Santa Fe, capital of the , flooded in April 2003. Santa Fe is the fifth most populated city in Argentina (c. 370,000 inhabitants), and it is surrounded by rivers. The flooding was described as the worst since the city was founded in 1573.

At the end of April 2003, several days of heavy rainfall caused some major rivers in the Santa Fe area to rise as much as 50 cm in 12 hours. The water level of the Salado River (which flows through the north of the province and empties into the Paraná) rose by almost two metres in just three hours.

On 28 April, the Salado overflowed its margins and flooded large sections of Santa Fe. About 100,000 people had to be evacuated, 154 people died, and 28,000 houses were damaged or destroyed. A dyke had to be blown up in order for ease the flow of the floodwaters out of the city. In this key area for the agricultural and ranching industries, over 30,000 km^{2} of farmland were destroyed. The flood hit the capital hardest, but many other communities were also affected.

The flood was unusual because it is generally the east side of Santa Fe, beside the Paraná, which is affected by floodings. Salado River floodings are less usual.

Soon after the initial flooding, President Eduardo Duhalde declared the province a "disaster zone" and announced a $2 million emergency aid package. The World Bank later offered an additional $110 million. The Red Cross launched an emergency appeal in response to the flooding on 6 May.

According to a UN assessment requested by the provincial governor Carlos Reutemann, the total damages were about $1,000 million, and implied the loss of about 12% of Santa Fe's GDP.

The rains continued into the next days, exacerbating the catastrophe. As of 8 May, a quarter of Santa Fe remained under water. Precarious evacuation centres appeared in the capital and nearby towns to accommodate the evacuees.

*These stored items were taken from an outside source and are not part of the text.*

/-- A step that executes no MAP and leaves the block RUNNING keeps the allocator as loaded. -/
theorem step_asLoaded {s t : State} (hs : s.asLoaded) (h : step s = .next t) (hr : t.status = .running)
    (hi : ∀ w b c, s.fetches w → decode w ≠ .ok (.map b c)) : t.asLoaded := by
  rcases step_cases s with ⟨_, e⟩ | ⟨_, bytes, _, e⟩ | ⟨_, _, _, e⟩ | ⟨hcyc, _⟩ | ⟨_, _, _, e⟩
  · rw [e] at h
    cases h
    cases hr
  · rw [e, takeImage_running hs.running] at h
    cases h
    exact hs.congr hr rfl (fun _ => Iff.rfl) rfl rfl
  · rw [e] at h
    cases h
    exact hs
  · rcases step_cycling_cases hcyc h with ⟨_, hstop⟩ | ⟨w, i, hw, hd, hexec⟩
    · exact absurd hr hstop
    · have hpc : (s.setPc (s.pc + 1)).asLoaded := hs.congr hs.running rfl (fun _ => Iff.rfl) rfl rfl
      exact exec_asLoaded hpc hexec hr fun b c e => hi w b c ⟨hcyc, hw⟩ (e ▸ hd)
  · rw [e] at h
    cases h

/-! ### The first MAP, and the reference FREE_PICK -/

theorem exec_map_of_segMap {b c : Reg} {s u : State} {id : Word} (h : segMap s (s.reg c) = .ok (id, u)) :
    exec (.map b c) s = .next (u.setReg b id) := by
  simp [exec, execMap, h, Except.map]

/-- A MAP that fits completes when an id is left to hand out. -/
theorem segMap_completes {s : State} {n : Word} (hf : fits s.params (s.mem.storageUsed + n.toNat) = true)
    (hid : s.freeList = [] → s.mem.tableLen < 2 ^ 32) : ∃ id u, segMap s n = .ok (id, u) := by
  cases hx : segMap s n with
  | ok r => exact ⟨r.1, r.2, rfl⟩
  | error c =>
    rcases (segMap_error_iff.1 hx).2 with hno | ⟨hnil, hle⟩
    · simp [hf] at hno
    · exact absurd (hid hnil) (Nat.not_lt.2 hle)

/-- As loaded, the free list is empty exactly when FREE_LIST_HINT is 0 or 1. -/
theorem State.asLoaded.freeList_eq_nil_iff {s : State} (h : s.asLoaded) :
    s.freeList = [] ↔ s.params.freeListHint ≤ 1 := by
  rw [h.freeList_eq]
  simp [hintIds, List.range_eq_nil, Nat.sub_eq_zero_iff_le]

/-- As loaded with nothing free, TL is 1: the fresh id is 1. -/
theorem State.asLoaded.tableLen_of_nil {s : State} (h : s.asLoaded) (hnil : s.freeList = []) :
    s.mem.tableLen = 1 := by
  have hhint := h.freeList_eq_nil_iff.1 hnil
  obtain ⟨_, _, hTL, _⟩ := h
  omega

/-- As loaded, the free list is the image load's own, which does not hold id 0. -/
theorem State.asLoaded.free_ne_zero {s : State} (h : s.asLoaded) (hb : s.params.freeListHint ≤ 2 ^ 32)
    {id : Word} (hid : id ∈ s.freeList) : id ≠ 0 := by
  rw [h.freeList_eq] at hid
  exact ((mem_hintIds hb).1 hid).1

/-- The first MAP hands out a free id, which is not 0, or the fresh id 1 (20_memory.md R49). -/
theorem segMap_id_of_asLoaded {s u : State} {n id : Word} (h : s.asLoaded)
    (hb : s.params.freeListHint ≤ 2 ^ 32) (hu : segMap s n = .ok (id, u)) :
    id ≠ 0 ∧ (s.freeList = [] → id = 1) := by
  rcases (segMap_ok hu).2 with ⟨hne, hget, _⟩ | ⟨hnil, _, rfl, _⟩
  · exact ⟨h.free_ne_zero hb (List.mem_of_getElem? hget), fun hnil => absurd hnil hne⟩
  · rw [h.tableLen_of_nil hnil]
    exact ⟨by decide, fun _ => rfl⟩

/-- Settles O38. -/
theorem firstMapReturnsPositiveId : Obligations.FirstMapReturnsPositiveId := by
  refine ⟨fun s t bytes hidle hline himage h hr => ?_, fun s t _ => step_asLoaded, ?_⟩
  · rw [step_of_image hline himage, takeImage_idle hidle] at h
    cases h
    exact loadImage_asLoaded hr
  · intro b c s hs hl hf
    obtain ⟨id, u, hu⟩ := segMap_completes hf fun hnil => by simp [hl.tableLen_of_nil hnil]
    obtain ⟨hpos, hone⟩ := segMap_id_of_asLoaded hl hs.hintBound hu
    refine ⟨u.setReg b id, exec_map_of_segMap hu, (segMap_frame hu).status.trans hl.running, ?_, fun h0 => ?_⟩
    · rw [State.setReg_reg_self]
      exact Nat.pos_of_ne_zero fun e => hpos (BitVec.eq_of_toNat_eq e)
    · rw [State.setReg_reg_self]
      exact hone (hl.freeList_eq_nil_iff.2 (by omega))

/-- Settles O15: the reference pick is position 0 of the free list. -/
theorem mapReusesOldestUnderReferencePick : Obligations.MapReusesOldestUnderReferencePick := by
  intro b c s id rest hpick hfl hf
  obtain ⟨id', u, hu⟩ := segMap_completes hf fun hnil => by simp [hfl] at hnil
  refine ⟨u.setReg b id', exec_map_of_segMap hu, ?_⟩
  rcases (segMap_ok hu).2 with ⟨_, hget, rfl⟩ | ⟨hnil, _⟩
  · rw [pickIndex_oldest hpick, hfl] at hget ⊢
    cases hget
    exact ⟨State.setReg_reg_self _ _ _, rfl⟩
  · simp [hfl] at hnil

/-! ### What touches the host's side -/

/-- An operation that leaves the host's side alone does so as an instruction too, fatal or not. -/
theorem orFatal_host {s t : State} {r : Except Cause State} (h : orFatal s r = .next t)
    (hr : ∀ u, r = .ok u → u.host = s.host) : t.host = s.host := by
  cases r with
  | error c =>
    cases h
    rfl
  | ok u =>
    cases h
    exact hr _ rfl

theorem except_map_eq_ok {ε α β : Type} {f : α → β} {x : Except ε α} {y : β} (h : x.map f = .ok y) :
    ∃ a, x = .ok a ∧ f a = y := by
  cases x with
  | error e => cases h
  | ok a =>
    cases h
    exact ⟨a, rfl, rfl⟩

/-- No instruction but IN and OUT changes the host's side (20_memory.md R58). -/
theorem exec_host {i : Instr} {s t : State} (h : exec i s = .next t) (hout : ∀ c, i ≠ .out c)
    (hin : ∀ c, i ≠ .inp c) : t.host = s.host := by
  cases i with
  | cmov a b c =>
    simp only [exec, execCmov] at h
    split at h <;> cases h <;> rfl
  | div a b c =>
    simp only [exec, execDiv] at h
    split at h <;> cases h <;> rfl
  | add | mul | nand | lv | halt =>
    cases h
    rfl
  | sload a b c =>
    refine orFatal_host h fun u hu => ?_
    obtain ⟨_, _, rfl⟩ := except_map_eq_ok hu
    rfl
  | sstore a b c => exact orFatal_host h fun u hu => (segWrite_frame hu).host
  | map b c =>
    refine orFatal_host h fun u hu => ?_
    obtain ⟨_, hmap, rfl⟩ := except_map_eq_ok hu
    exact (segMap_frame hmap).host
  | unmap c => exact orFatal_host h fun u hu => (segUnmap_frame hu).host
  | loadp b c =>
    simp only [exec, execLoadp] at h
    split at h
    · cases h
      rfl
    · refine orFatal_host h fun u hu => ?_
      obtain ⟨_, hrep, rfl⟩ := except_map_eq_ok hu
      exact (segReplaceZero_frame hrep).host
  | out c => exact absurd rfl (hout c)
  | inp c => exact absurd rfl (hin c)

/-- An IN holds, or takes the next input answer and nothing else (20_memory.md R66). -/
theorem exec_inp_host {c : Reg} {s t : State} (h : exec (.inp c) s = .next t) :
    t.host = s.host ∨ ∃ x, s.host.inAnswers = x :: t.host.inAnswers ∧
      t.host = { s.host with inAnswers := t.host.inAnswers } := by
  simp only [exec, execIn] at h
  rcases hostIn_cases s c with ⟨_, e⟩ | ⟨_, _, hx, e⟩ | ⟨_, hx, e⟩ | ⟨_, hx, e⟩ <;>
    rw [e] at h <;> cases h
  · exact .inl rfl
  all_goals exact .inr ⟨_, hx, rfl⟩

/-- An OUT is out of range, holds, or takes the next output answer and appends its byte when that is Accept
(20_memory.md R65). -/
theorem exec_out_host {c : Reg} {s t : State} (h : exec (.out c) s = .next t) :
    t.host = s.host ∨ ∃ x, s.host.outAnswers = x :: t.host.outAnswers ∧ ∃ bs : List Byte,
      bs.length ≤ 1 ∧
        t.host = { s.host with outAnswers := t.host.outAnswers, output := s.host.output ++ bs } := by
  simp only [exec, execOut] at h
  split at h
  · cases h
    exact .inl rfl
  · rcases hostOut_cases s (byteOfWord (s.reg c)) with ⟨_, e⟩ | ⟨_, hx, e⟩ | ⟨_, hx, e⟩ <;>
      rw [e] at h <;> cases h
    · exact .inl rfl
    · exact .inr ⟨_, hx, [byteOfWord (s.reg c)], le_rfl, rfl⟩
    · exact .inr ⟨_, hx, [], Nat.zero_le _, by simp⟩

/-- Settles O46. -/
theorem onlyByteIoTouchesTheHost : Obligations.OnlyByteIoTouchesTheHost := by
  intro i s t h
  refine ⟨exec_host h, fun c hi => ?_, fun c hi => ?_⟩
  · exact exec_inp_host (hi ▸ h)
  · exact exec_out_host (hi ▸ h)

/-! ### What changes a word -/

/-- In any STATUS, MAP leaves every mapped segment as it was: a free id names an Unmapped slot, and the fresh id
is TL. -/
theorem State.Inv.segMap_slot? {s t : State} {n id : Word} (hs : s.Inv) (h : segMap s n = .ok (id, t))
    {id' : Nat} (hid' : s.mem.slot? id' ≠ none) : t.mem.slot? id' = s.mem.slot? id' := by
  rcases (segMap_ok h).2 with ⟨_, hget, rfl⟩ | ⟨_, _, _, rfl⟩
  · have hmem := List.mem_of_getElem? hget
    have hfree := (hs.agreement id (hs.freeBelow id hmem)).2 hmem
    exact Memory.slot?_setSlot_ne s.mem _ fun e => hid' (e ▸ hfree)
  · have hne : id' ≠ s.mem.tableLen := fun e => hid' (e ▸ s.mem.slot?_tableLen)
    exact (Memory.slot?_grow_setSlot hs.memWf _ id').trans (if_neg hne)

/-- UNMAP changes no word of a segment it leaves mapped. -/
theorem segUnmap_word? {s t : State} {id : Word} {id' o : Nat} {w : Word} (hwf : s.mem.wf = true)
    (h : segUnmap s id = .ok t) (hw : t.mem.word? id' o = some w) : s.mem.word? id' o = some w := by
  obtain ⟨_, _, rfl⟩ := segUnmap_ok_iff.1 h
  by_cases hid : id' = id.toNat
  · have hnone := Memory.word?_of_slot?_none (Memory.slot?_clearSlot_self hwf id.toNat) o
    rw [hid] at hw
    exact absurd (hnone.symm.trans hw) nofun
  · exact (Memory.word?_congr (Memory.slot?_clearSlot_ne s.mem hid) o).symm.trans hw

/-- LOADP's replacement gives segment 0 the words of the source, and leaves every other segment as it was. -/
theorem segReplaceZero_word? {s t : State} {id : Word} (h : segReplaceZero s id = .ok t) (id' o : Nat) :
    t.mem.word? id' o = s.mem.word? (if id' = 0 then id.toNat else id') o := by
  obtain ⟨g, hg, _, rfl⟩ := segReplaceZero_ok_iff.1 h
  have hlt := Nat.zero_lt_of_lt (Memory.slot?_lt hg)
  split
  · next h0 =>
    unfold Memory.word?
    rw [h0, State.setMem_mem, Memory.slot?_setSlot_self s.mem g hlt, hg]
  · next h0 => exact Memory.word?_congr (Memory.slot?_setSlot_ne s.mem g h0) o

The provincial government was heavily criticized for ignoring warnings about the possibility of a sudden rise of the Salado River, and for ignoring appeals to build the necessary preventive infrastructure to contain or divert floods. The official treatment of the people who lost their homes, possessions and jobs was also questioned; food relief and promised subsidies for reconstruction were insufficient. Governor Reutemann saw the end of his term in office marked by these problems. The critical situation of Argentina at the time (recovering from a major economic crisis) did not help. On 30 January 2004, nine months after the flood and under the administration of Jorge Obeid, a demonstration asking for government assistance to those affected by the flood ended with the burning of the government house's facade and several offices destroyed.